*What you need to do*. In the data below, find the line that contains "factorySeen := d.sys.factorySeen" and the line that contains "let d : Dev := d.abortFor dst cmd". Copy both, plus every line between them, exactly.

------ Working data

-- ==== Sys2Proof/Machine/Modes.lean ====
section
/-! DEFINITION. The device modes: which transitions are listed, what a change of mode does at its boundary, and the order of
changes due at one boundary (R470 to R477, R484 to R488, R352, R356). -/
namespace Sys2Proof.Machine

/-- A BIST_RUN of SCOPE 1 or 2 is in execution (R349, R473). -/
def Dev.longTestRunning (d : Dev) : Bool := d.cmd.cmds.any (fun c => c.longTest && !c.unstarted)

/-- CONFIGURE to UPDATE, or FACTORY: the modes SEAL is entered from (R473). -/
def DevMode.maySeal : DevMode → Bool
  | .configure => true | .service => true | .degraded => true | .quiet => true | .calibrate => true | .diagnose => true
  | .update => true | .factory => true | _ => false

/-- A DEV_SET_MODE's target against the transition table: the reason it is refused with, none where it is accepted (R473). -/
def Dev.modeRefusal (d : Dev) (dst : DevMode) : Option Nat :=
  let m := d.sys.mode
  let test : Option Nat := if d.longTestRunning then some 0x0201 else none
  let svc := m == .service || m == .degraded
  let cfg := svc || m == .configure
  match dst with
  | .configure => if svc ∨ m = .quiet ∨ m = .calibrate ∨ m = .diagnose ∨ m = .update ∨ m = .factory then none
                  else some rsnWrongMode
  | .quiet => if svc then test else some rsnWrongMode
  | .calibrate => if cfg then test else some rsnWrongMode
  | .diagnose => if cfg then none else some rsnWrongMode
  | .update => if cfg then test else some rsnWrongMode
  | .service =>
    if (m = .quiet ∨ m = .calibrate ∨ m = .diagnose ∨ m = .update) ∧ (d.sys.origin = .service ∨ d.sys.origin = .degraded)
    then none else some rsnWrongMode
  | .factory =>
    if m ≠ .configure then some rsnWrongMode
    else if (List.range 32).any (fun p => d.flag (Reg.PT_CTRL p) 0) ∨ d.flag Reg.ST_CTRL 0 then some 0x0203 else none
  | .seal => if m.maySeal then none else some rsnWrongMode
  | _ => some rsnWrongMode

/-- DEV_SET_MODE (R356, R473): an accepted target is staged, and the command ends at the mode's entry. A manager with
GROUP_QUIET orders the group into QUIET and back, and changes at the act beat (R504). -/
def devSetMode (d : Dev) (cyc id : Nat) : Dev :=
  match d.act? id 0x0102 with
  | none => d
  | some c =>
    if c.zeroAt [(1, 55)] = false then d.refuse c rsnParam
    else match DevMode.ofCode? (c.byte 0) with
    | none => d.refuse c rsnWrongMode
    | some dst =>
      match d.modeRefusal dst with
      | some r => d.refuse c r
      | none =>
        let d := d.setCmd { c with phase := .stage 1 }
        let group := d.sys.manager && d.flag Reg.TB_SYNC_CTRL 3 && d.chainIntact
          && (dst == .quiet || (dst == .service && d.sys.mode == .quiet))
        if group then d.sendOrder (if dst = .quiet then 2 else 3) (some id)
        else (if dst = .seal then { d with sys := { d.sys with sealT0 := d.due cyc, sealStagger := 0 } } else d).stage cyc
          (.mode dst 0x0102 (some id))

/-- A degrade condition holds (R474). -/
def Dev.degradeHolds (d : Dev) : Bool := d.flt.fenced != 0 || d.linkDegraded

/-- The commands that the new mode does not permit end (R352). The command that asked for the mode goes on. -/
def Dev.abortFor (d : Dev) (dst : DevMode) (own : Option Nat) : Dev :=
  (d.cmd.cmds.filter (fun c => !c.unstarted && !(c.permitted dst) && some c.id != own)).foldl (fun d c =>
    match c.phase with
    | .ended _ _ _ _ => d
    | .posting => d
    | _ => (d.endProcedure c).abort c rsnWrongMode) d

/-- What a mode's entry does to the ports (R471, R472, R476, R477, R485, R487). -/
def Dev.portsFor (d : Dev) (from' dst : DevMode) : Dev :=
  match dst with
  | .configure => (List.finRange 32).foldl Dev.parkPort d
  | .calibrate => (List.finRange 32).foldl Dev.parkPort d
  | .quiet => (List.finRange 32).foldl (fun d p => d.quietPort p) d
  | .seal => (List.finRange 32).foldl (fun d p => if d.ports[p].state = .fenced then d else d.enterDisabled p) d
  | .safeHold => (List.finRange 32).foldl Dev.enterFenced d
  | _ =>
    let d := if from' = .quiet then (List.finRange 32).foldl (fun d p => d.quietWake p) d else d
    (List.finRange 32).foldl Dev.listenEval d

/-- A mode comes into force, with its MODE record, which names `cause` (R457, R470). -/
def Dev.setMode (d : Dev) (dst : DevMode) (cause : Nat) : Dev :=
  let old : DevMode := d.sys.mode
  let d : Dev := d.bbRecord 0 7 0xFFFF (le 1 old.code ++ le 1 dst.code ++ le 2 cause)
  { d with sys := { d.sys with
    mode := dst, prev := old, changes := satInc 0xFFFF d.sys.changes
    origin := if old = DevMode.configure ∨ old = DevMode.service ∨ old = DevMode.degraded then old else d.sys.origin
    factorySeen := d.sys.factorySeen || dst == DevMode.factory
    serviceSeen := d.sys.serviceSeen || dst == DevMode.service } }

/-- What follows the change from mode `old` to mode `dst`; `cmd` is the command that asked. -/
def Dev.entered (d : Dev) (old dst : DevMode) (cmd : Option Nat) : Dev :=
  let d : Dev := if old = DevMode.update then d.abandonUpdate else d
  let d : Dev := if old = DevMode.factory then { d with flt := { d.flt with injArm := 0, fires := [] } } else d
  let d : Dev := d.abortFor dst cmd
  let d : Dev := d.portsFor old dst
  let d : Dev := match dst with
    | .seal => { d.frameSeal with sys := { d.frameSeal.sys with sealStep := .close } }
    | .safeHold =>
      let d : Dev := d.frameSafeHold d.linkUp
      { d with sys := { d.sys with
        safeHoldBeat := d.beat
        pdenHeld := if d.flag Reg.DEV_CTRL 1 ∧ old ≠ DevMode.boot then (d.reg Reg.DEV_PDEN_OE, d.reg Reg.DEV_PDEN_VAL) else (0, 0) } }
    | .factory => d.raise 0 9
    | .service => if d.nvs.onTrial then d.goodBoot 0 else d
    | _ => d
  match cmd.bind d.cmd? with
  | none => d.advance
  | some c => if c.opcode = 0x0102 then d.done c old.code (d.beat % 2 ^ 32) else d.advance

/-- The mode that a change to `dst` reaches: DEGRADED in place of SERVICE where a degrade condition holds (R473). -/
def Dev.reached (d : Dev) (dst : DevMode) : DevMode := if dst = .service ∧ d.degradeHolds then .degraded else dst

/-- The device enters a mode at this boundary (R470): `cause` is what its MODE record names, `cmd` the command that asked. -/
def Dev.enterMode (d : Dev) (to0 : DevMode) (cause : Nat) (cmd : Option Nat) : Dev :=
  let dst : DevMode := d.reached to0
  let old : DevMode := d.sys.mode
  ((if dst = .safeHold then d.summaries else d).setMode dst cause).entered old dst cmd

/-- A requested change falls due and another acts in its place, or its transition is no longer listed: its command ends ABORTED
(R475). -/
def Dev.discardMode (d : Dev) (cmd : Option Nat) : Dev :=
  match cmd.bind d.cmd? with | none => d | some c => d.abort c rsnWrongMode

/-- The transition of a due change is still listed from the mode in force. -/
def Dev.modeStill (d : Dev) (dst : DevMode) : Bool :=
  match dst with
  | .seal => d.sys.mode.maySeal
  | .configure => d.sys.mode == .boot || (d.modeRefusal .configure).isNone
  | .service => d.sys.mode == .configure || (d.modeRefusal .service).isNone
  | .reset => false
  | .boot => false
  | .degraded => false
  | .safeHold => false
  | m => (d.modeRefusal m).isNone

/-- Mode changes due at a boundary, in the order of R475: SAFE_HOLD, SEAL, a requested change, an automatic one. `reqs` are the
staged changes: target, cause, command. -/
def Dev.applyModes (d : Dev) (hold : Bool) (holdSrc : Nat) (reqs : List (DevMode × Nat × Option Nat)) : Dev :=
  if hold then
    let d := d.enterMode .safeHold holdSrc none
    reqs.foldl (fun d r => d.discardMode r.2.2) d
  else
    let seals := reqs.filter (fun r => r.1 == .seal && d.modeStill .seal)
    let others := reqs.filter (fun r => r.1 != .seal && d.modeStill r.1)
    match seals ++ others with
    | r :: _ =>
      let d := d.enterMode r.1 r.2.1 r.2.2
      (reqs.erase r).foldl (fun d q => d.discardMode q.2.2) d
    | [] =>
      let d := reqs.foldl (fun d q => d.discardMode q.2.2) d
      if d.sys.mode = .service ∧ d.degradeHolds then d.enterMode .degraded 0xFFFF none
      else if d.sys.mode = .degraded ∧ ¬ d.degradeHolds then d.enterMode .service 0xFFFF none
      else d

/-- GO_SERVICE (R367, R369): the other fields of DEV_CTRL take the written values first; an accepted set stages SERVICE, a refused
one names its code and the failing port. -/
def goService (d : Dev) (c : Nat) (v : Word) : Dev :=
  let d := (d.setFlag Reg.DEV_CTRL 2 (bit v 2)).setFlag Reg.DEV_CTRL 1 (bit v 1)
  let refuse (r idx : Nat) : Dev := d.setReg Reg.DEV_REFUSE (BitVec.ofNat 32 (idx * 2 ^ 24 + r))
  if d.sys.mode ≠ .configure then refuse rsnWrongMode 0xFF
  else if (d.sys.manager ∧ d.sys.groupId ≠ 0) ∨ (¬ d.sys.manager ∧ d.sys.groupId = 0) then refuse 0x0108 0xFF
  else if ¬ d.sys.manager ∧ d.esc.joined = false then refuse 0x0801 0xFF
  else match d.portsConfigFault with
  | some (r, p) => refuse r p
  | none =>
    if (List.range 32).any (fun p => d.flag (Reg.PT_CTRL p) 0) ∧ d.flag Reg.ST_CTRL 0 = false then refuse 0x0113 0xFF
    else (refuse 0 0xFF).stage c (.mode .service 0xFFFF none)

/-- SHUTDOWN_REQUEST: the pin has been low for 10 µs (R484): source 6, in RESET too, and SEAL where SHUT_EN is set and the mode has one; a
manager with GROUP_SHUT orders the group (R503). -/
def shutdownRequest (d : Dev) (c : Nat) : Dev :=
  let d := (({ d with sys := { d.sys with shutPin := true } }).countEvent c 6).respond c 6 0xFFFF []
  if d.flag Reg.DEV_CTRL 2 = false ∨ d.sys.mode.maySeal = false then d
  else if d.sys.manager ∧ d.flag Reg.TB_SYNC_CTRL 2 ∧ d.chainIntact then d.sendOrder 1 none
  else ({ d with sys := { d.sys with sealT0 := d.beat, sealStagger := 0 } }).stage c (.mode .seal 0xFFFF none)

/-- RATION_EXHAUSTED: a command still in execution ESC_CMD_LIMIT.TURNS turns after it first received ration 7 completes FAILED; what it
did stays done (R50, R350). -/
def rationExhausted (d : Dev) (id : Nat) : Dev :=
  match d.cmd? id with
  | none => d
  | some c =>
    let runs : Bool := match c.phase with | .waiting => false | .posting => false | _ => true
    if runs ∧ c.fed + 1024 * d.fld Reg.ESC_CMD_LIMIT 11 0 ≤ d.beat then
      let d : Dev := (if c.opcode = 0x0206 then d.discoverTimesOut c else d).endProcedure c
      let closed : Bool := match c.phase with | .ended _ _ _ _ => true | _ => false
      let d : Dev := if closed then { d with cmd := { d.cmd with outs := d.cmd.outs.filter (fun o => o.cmd != c.id) } } else d
      d.failed c 0x0302 0 0
    else d

/-- A group order acts on this device (R503, R504): the reason it failed with, 0 where it did not. -/
def Dev.applyOrder (d : Dev) (cyc kind : Nat) (cmd : Option Nat) : Nat × Dev :=
  match kind with
  | 0 => (0, (List.finRange 64).foldl (fun (d : Dev) (r : Fin 64) => d.closeSeg cyc r 3) d)
  | 1 =>
    if d.sys.mode.maySeal then
      let d := { d with sys := { d.sys with sealT0 := d.beat, sealStagger := d.groupBeat + 977 * d.sys.groupId } }
      (0, d.enterMode .seal (if cmd.isSome then 0x0902 else 0xFFFF) cmd)
    else (rsnWrongMode, d)
  | k =>
    let dst : DevMode := if k = 2 then .quiet else .service
    match d.modeRefusal dst with
    | none => (0, d.enterMode dst 0x0102 cmd)
    | some r => (r, d.discardMode cmd)

/-- One act at its act beat (R496, R499, R500). -/
def Dev.applyAct (d : Dev) (cyc seq : Nat) (a : Act) : Dev :=
  match a with
  | .adj x => if d.sys.manager ∨ d.tb.slaved then d.applyAdj x else d
  | .freq inc disc =>
    if d.sys.manager then
      let d := { d with tb := { d.tb with incDisc := disc } }
      if disc = 0 then { d with tb := { d.tb with adjA := inc - incNominal } } else d.putV (inc - incNominal)
    else
      let d := if d.tb.slaved then { d with tb := { d.tb with v := d.tb.v + (inc - d.group.mgrInc) } } else d
      d.onGroup (fun g => { g with mgrInc := inc })
  | .order k cmd =>
    let (r, d) := d.applyOrder cyc k cmd
    d.onGroup (fun g => { g with lastSeq := seq, lastReason := r })

/-- ACT_BEAT: the adjustments, increments and orders whose act beat has come (R496). -/
def actBeat (d : Dev) (cyc : Nat) : Dev :=
  let due := d.group.acts.filter (fun (x : Nat × Nat × Act) => decide (x.1 ≤ d.beat))
  let d := d.onGroup (fun g => { g with acts := g.acts.filter (fun (x : Nat × Nat × Act) => !decide (x.1 ≤ d.beat)) })
  due.foldl (fun (d : Dev) (x : Nat × Nat × Act) => d.applyAct cyc x.2.1 x.2.2) d

/-- The shutdown sequence goes on as far as it can (R485): capture closed, then the black box flushed and its head pointer written,
then, from the group's stagger, the shutdown test. -/
def Dev.sealAdvance (d : Dev) : Dev :=
  match d.sys.sealStep with
  | .close => if d.captureClosed then { d with sys := { d.sys with sealStep := .flush } } else d
  | .flush =>
    if d.flt.bbq.isEmpty ∧ d.nvs.again.isEmpty ∧ ¬ d.nvs.jobs.any (fun j => decide (j.rank ≤ 1)) then
      { d.owesHead with sys := { d.sys with sealStep := .headCopy } } else d
  | .headCopy => if d.nvs.jobs.isEmpty ∧ d.nvs.again.isEmpty then { d with sys := { d.sys with sealStep := .stagger } } else d
  | .stagger =>
    if d.sys.sealStagger ≤ d.groupBeat then d.startShutdownPhase 1 else d
  | _ => d

/-- CAPTURE_CLOSE_TIMEOUT: 8 ms after the request, writes of the capture close not done are abandoned and a notice names the rings
left open (R486). -/
def captureCloseTimeout (d : Dev) (c : Nat) : Dev :=
  if d.sys.sealStep ≠ .close ∨ d.captureClosed ∨ d.beat * 1024 < d.sys.sealT0 * 1024 + 8000000 then d
  else
    let mask := (List.finRange 64).foldl (fun m r => if d.ringClosed r then m else m + 2 ^ r.val) 0
    let d := { d with writes := [], sys := { d.sys with sealStep := .flush } }
    (d.notice c 8 (le 8 mask) false true).sealAdvance

/-! ### The rows of the table that this family holds -/

/-- RATION_EXHAUSTED (R50). -/
def execRationExhausted (r : Nat) (s : State) : Out := .next (s.on (fun d => d.awake (fun d => rationExhausted d r)))

/-- DEV_SET_MODE (R356). -/
def execDevSetMode (c : Nat) (r : Nat) (s : State) : Out := .next (s.on (fun d => d.awake (fun d => devSetMode d c r)))

/-- SHUTDOWN_REQUEST: the filter of the pin acts in every mode (R484, R536). -/
def execShutdownRequest (c : Nat) (s : State) : Out := .next (s.on (fun d => shutdownRequest d c))

/-- CAPTURE_CLOSE_TIMEOUT (R486). -/
def execCaptureCloseTimeout (c : Nat) (s : State) : Out := .next (s.on (fun d => d.awake (fun d => captureCloseTimeout d c)))

/-- ACT_BEAT (R496). -/
def execActBeat (c : Nat) (s : State) : Out := .next (s.on (fun d => d.awake (fun d => actBeat d c)))

end Sys2Proof.Machine
end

------------

*Solution*.
    factorySeen := d.sys.factorySeen || dst == DevMode.factory
    serviceSeen := d.sys.serviceSeen || dst == DevMode.service } }

/-- What follows the change from mode `old` to mode `dst`; `cmd` is the command that asked. -/
def Dev.entered (d : Dev) (old dst : DevMode) (cmd : Option Nat) : Dev :=
  let d : Dev := if old = DevMode.update then d.abandonUpdate else d
  let d : Dev := if old = DevMode.factory then { d with flt := { d.flt with injArm := 0, fires := [] } } else d
  let d : Dev := d.abortFor dst cmd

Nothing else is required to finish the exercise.